United States District Court, W.D. Pennsylvania

June 30, 2017



          SUSAN PARADISE BAXTER United States Magistrate Judge

         I. Background and Relevant Procedural History

         Walter V. Harris (“Plaintiff”) initiated this pro se action on February 29, 2016, by submitting for filing a Motion for Leave to Proceed In Forma Pauperis (“IFP”), accompanied by a Complaint filed pursuant to the Federal Tort Claims Act (“FTCA”), 28 U.S.C. §§ 1364(b), 2671 et seq., against Defendant, the Federal Bureau of Prisons (“BOP”). At all times relevant to this action, Plaintiff was a federal prisoner incarcerated at Federal Correctional Facility McKean (FCI - McKean”), where he alleges he fell on ice and snow on the morning of December 12, 2013, while walking from his cell block to the dining hall.

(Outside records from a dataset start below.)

/-- A change of loop `n` waits for the first sample of its group that names it (R248). -/
def Lane.queueLoop (x : Lane) (n : Nat) (name : ChangeName) (c : LoopChange) : Lane :=
  x.onLoop n (fun o => { o with changes := o.changes ++ [(name, c)] })

/-- A change of group `g` waits for the group's first sample that names it; a group that does not sample takes it at once, since only
EN brings a sample (log entry 30). -/
def Lane.queueGroup (x : Lane) (g : Nat) (name : ChangeName) (c : LoopChange) : Lane :=
  if x.groupLive g then x.onGroup g (fun o => { o with changes := o.changes ++ [(name, c)] })
  else x.onGroup g (fun o => o.applyChange c)

/-- LOOP_CMD, LOOP_SP or LOOP_MAN (register 0, 1, 2) of loop `n` is written: reserved bits are ignored, and a value outside its
field's range leaves the field as it was (R9, R447, Table 07-7). The flag says that a value was outside. -/
def Lane.writeLoopReg (x : Lane) (n reg : Nat) (v : Word) (name : ChangeName) : Lane × Bool :=
  match reg with
  | 0 =>
    let w := if field v 1 0 = 3 then ((x.loop n).cmd &&& 3#32) ||| (v &&& 0x10#32) else v &&& 0x13#32
    ((x.onLoop n (fun o => { o with cmd := w })).queueLoop n name (.cmd w), field v 1 0 = 3)
  | 1 => ((x.onLoop n (fun o => { o with sp := v &&& 0xFFFF#32 })).queueLoop n name (.sp (v &&& 0xFFFF#32)), false)
  | _ =>
    if 32767 < field v 15 0 then (x, true)
    else ((x.onLoop n (fun o => { o with man := v &&& 0xFFFF#32 })).queueLoop n name (.man (v &&& 0xFFFF#32)), false)

/-- LOOP_GRP_SLACK at a beat: the least slack of the samples of the last 1,000 ms (R285). -/
def GroupSt.slack (g : GroupSt) (now : Nat) : Int :=
  match g.slacks.filter (fun e => decide (now < e.1 + 100000000)) with
  | [] => 0
  | e :: r => r.foldl (fun a q => min a q.2) e.2

/-- A LOOP_STATUS record of loop `n` at a beat (Table 09-10). -/
def Lane.loopRecord (x : Lane) (n now : Nat) : List Byte :=
  let o := x.loop n
  let g := x.group (field (o.rw 10) 2 0)
  beBytes 1 n ++ beBytes 1 o.mode ++ beBytes 2 o.lstat.toNat ++ beBytes 2 (twos 16 o.spNow) ++ beBytes 2 (twos 16 o.fbv) ++
  beBytes 2 (twos 16 o.out) ++ beBytes 2 (twos 16 o.res) ++ beBytes 1 o.active ++ zeros 1 ++ beBytes 2 o.gen.toNat ++
  beBytes 4 o.klEff.toNat ++ beBytes 4 o.bmEff.toNat ++ beBytes 2 o.cmEff.toNat ++ beBytes 2 o.phase ++
  beBytes 1 (b2n g.delayed) ++ zeros 1 ++ beBytes 4 (twos 32 (g.slack now)) ++ zeros 2

/-! ### One group's sample in one lane -/

/-- The frame of a region that a sample message names, if the lane keeps it. -/
def Lane.frameNamed (x : Lane) (r number : Nat) : Option SFrame :=
  (tget [] x.blk.pnt.frames r).find? (fun f => f.number = number)

/-- The view of point `p` in the frames that a message names. -/
def Lane.viewNamed (x : Lane) (m : SampleMsg) (p : Nat) : UnitView :=
  match x.frameNamed (p / 64) (m.frames.getD (p / 64) 0) with
  | some f => tget {} f.units (p % 64)
  | none => {}

/-- A frame's status shows a condition that faults a loop's input: SAFE, OPEN, SHORT, OVER or UNDER (R252). -/
def inputBad (stat : Word) : Bool := (stat &&& 0x3D#32) ≠ 0

/-- The inputs of loop `n` at the sample of a message (R251 to R253, R262, R272). -/
def State.loopIn (s : State) (l : LaneId) (n : Nat) (m : SampleMsg) (prev : Option (List Nat)) : LoopIn :=
  let x := s.lane l
  let o := x.loop n
  let fb := field (o.rw 0) 8 0
  let fb2 := field (o.rw 0) 24 16
  let ff := field (o.rw 1) 8 0
  let ins := [fb] ++ (if bitOf (o.rw 0) 31 then [fb2] else []) ++ (if bitOf (o.rw 1) 15 then [ff] else [])
  let scaled := fun (p i : Nat) =>
    let v := pointVal (x.unitType p)
    scaleIn (v (x.viewNamed m p).seen) (v (o.rw i)) (v (o.rw (i + 1)))
  let secs := (x.group m.group).period / 1000000
  let t := if o.anchor = 1 then m.seconds else (m.weekday - 1) * 86400 + m.seconds
  { y := scaled fb 2
    y2 := if bitOf (o.rw 0) 31 then scaled fb2 4 else 0
    f := if bitOf (o.rw 1) 15 then scaled ff 6 else 0
    bad := ins.find? (fun p => inputBad (x.viewNamed m p).stat)
    stale := match prev with
      | some fs => ins.any (fun p => fs.getD (p / 64) 0 = m.frames.getD (p / 64) 0)
      | none => false
    tracking := o.outEn && s.overridden l o.outPoint
    trackOther := o.outEn && (s.onLane l (fun z => z.onLoop n (fun p => { p with safe := false }))).overridden l o.outPoint
    du := if o.outEn then scaleIn (s.drivenNow l o.outPoint).toInt (o.rw 8).toInt (o.rw 9).toInt else o.out
    sample := m.sample
    instant := m.instant
    timeValid := m.timeValid
    calPhase := t / max 1 secs
    pat := fun i => x.patternAt (o.patBase + i) }

/-- Named changes of loop `n` take effect; a swap enters its event, and the configuration is stored (R248, R270, R286). -/
def Lane.applyNamed (x : Lane) (l : LaneId) (n : Nat) (m : SampleMsg) (now : Nat) : Lane :=
  let q := namedChanges m (m.adapt.filter (fun a => a.loop = n)) (x.loop n).changes
  let y := x.onLoop n (fun o => { o with changes := q.2 })
  q.1.foldl (fun (z : Lane) c =>
    let w := z.changeLoop n c
    match c with
    | .swap _ => (w.enter l 5 m.group (w.loop n).owner (.loop n 0x08 (w32 m.sample) (w32 (w.loop n).gen.toNat))).startFlash
        .config now
    | _ => w) y

/-- The closing beat of the pick that a lane has released last (R288): no command of an earlier one is still to execute. -/
def Lane.closedBeat (x : Lane) : Nat := match x.lastInfo with | some i => i.beat | none => 0

/-- The samples kept for the replies of R288: those from a beat on, and the last before it. -/
def recent {α : Type} (beat : Nat) (l : List (Nat × α)) : List (Nat × α) :=
  l.takeWhile (fun q => decide (beat ≤ q.1)) ++ (l.dropWhile (fun q => decide (beat ≤ q.1))).take 1

/-- A loop that comes to MANUAL or AUTO drives its output from that sample on: the word that the point then drives, until its first
write (R260). -/
def Lane.takeOutput (x : Lane) (n : Nat) : Lane :=
  let o := x.loop n
  if o.mode ≠ 0 && o.outEn && o.outWord.isNone then x.onLoop n (fun p => { p with outWord := some (tget 0 x.man.outImage o.outPoint) })
  else x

         Plaintiff attributes his fall to Defendant's alleged negligence in failing to properly and completely clear snow and ice from the walkway that morning. Plaintiff states that it had snowed the evening before, and that a prison snow crew assembled at 5:00 AM to clear the walkways between buildings. According to Plaintiff, the work was not properly supervised or completed, and a half-inch layer of compacted snow and ice remained on the sidewalk, creating a dangerous condition. Plaintiff alleges that Defendant had notice of the dangerous condition, which was visible to guards walking along the sidewalk or watching via video, and yet failed to clear the sidewalk to make it safe for passage. As a result, Plaintiff alleges he sustained a fracture to his ankle and required surgery for the insertion of a plate and screws.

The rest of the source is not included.